The feasibility of obtaining scientifically relevant lunar radar (scattering) maps at JRO even with a small lunar limb-to-limb Doppler Bandwidth of ~ 1.25 Hz, no transit tracking capability and the additional magneto-ionospheric propagation effects is discussed with the context of modern Range-Doppler autofocus signal processing techniques and the observational setup introduced in this paper. The satellite result presented in this paper (refer to Sect. 4.1 and Fig. 5) provides the first scientific Cotton–Mouton effect results obtained via radar observations of satellites. Moreover, variation of TEC results derived from the lunar echoes is shown. Lastly, the lunar radar map we derive show that the depolarization (which can be attributed to diffuse scattering) is stronger at greater delays than compared to that observed at 440 MHz by Pettengill and Henry (1962). We tentatively attribute this to the greater penetration of the 6-m wavelength radar signal into the regolith with sub-surface specular scattering away from the radar resulting in a net increase in relative depolarization of the received signal.
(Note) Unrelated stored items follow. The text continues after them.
-- ==== Sys2Proof/Machine/Requests.lean ====
section
/-! DEFINITION. What each owning block does with a request that is taken (R164, step 5): the part after the
event, the status and the fields of the reply. -/

namespace Sys2Proof.Machine

/-- A reply's status and the fields after it (R165). -/
structure Answer where
  status : Status
  fields : List Byte
  deriving DecidableEq, Repr

/-- A refusal with no fields. -/
def Answer.refuse (status : Status) : Answer where
  status := status
  fields := []

/-- An OK reply with the given fields. -/
def Answer.ok (fields : List Byte) : Answer where
  status := .ok
  fields := fields

/-- Money as it travels: a signed 32-bit value (R188). -/
def money (x : BitVec 32) : Int := x.toInt

/-! ### Device requests -/

/-- GET-STATUS (R167): the report, and the link-overrun flag cleared in the same event. -/
def State.ownGetStatus (s : State) : State × Answer :=
  ({ s with linkOverrun := false }, .ok s.statusBytes)

/-- SET-TIME (R148). -/
def State.ownSetTime (s : State) (stamp : BitVec 32) : State × Answer :=
  let t := { s with stamp := stamp.toNat, timeUnset := false }
  let u := t.testAlarm
  (u, .ok (leBytes 4 u.stamp ++ leBytes 2 u.period ++ [flag t.alarmDue]))

/-- SET-PERIOD-ALARM (R146). -/
def State.ownSetPeriodAlarm (s : State) (presence : Byte) (stamp : Option (BitVec 32)) : State × Answer :=
  if 1 < presence.toNat then (s, .refuse .badValue)
  else
    let t := { s with alarm := if presence = 0 then none else stamp.map BitVec.toNat }.testAlarm
    (t, .ok (optional t.alarm (leBytes 4) ++ leBytes 2 t.period))

/-- TURN-PERIOD (R145). -/
def State.ownTurnPeriod (s : State) : State × Answer :=
  (s.turnPeriod, .ok (leBytes 2 s.turnPeriod.period))

/-- SET-DEVICE (R169): bits 12 to 15 name no kind (R188). -/
def State.ownSetDevice (s : State) (mask : BitVec 16) : State × Answer :=
  if 0x0FFF < mask.toNat then (s, .refuse .badValue)
  else ({ s with noticeMask := mask }, .ok (bytesOf 2 mask))

/-- RESET (R171): OK; the restart follows the reply. -/
def State.ownReset (s : State) : State × Answer := (s, .ok [])

/-- What CLEAR-ALL does at a station (R21, R38). -/
def Station.clearAll (st : Station) : Station := { st with meters := .zero, forcedStops := 0 }

/-- CLEAR-ALL (R170, R143). -/
def State.ownClearAll (s : State) : State × Answer :=
  if s.sessions = [] then
    (({ s with slots := [], lastCorrected := none, lastFault := none }).modStations Station.clearAll, .ok [])
  else (s, .refuse .wrongState)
Future efforts will concentrate on module receiver interferometry to remove the north–south ambiguity while maintaining maximum polarization separation. Modern super-resolution spectral estimation techniques like Capon’s spectral algorithm (Capon 1983) and amplitude and phase estimation (APES) approach (Li and Stoica 1996) will also be explored. Perhaps most importantly, further lunar observations at different lunar phases and that avoid the CM region will allow for better estimates of the circular polarization ratio for individual features of the Range-Doppler map. Lastly, the planned addition of a modest tracking capability to the JRO radar will allow for substantially better lunar imaging.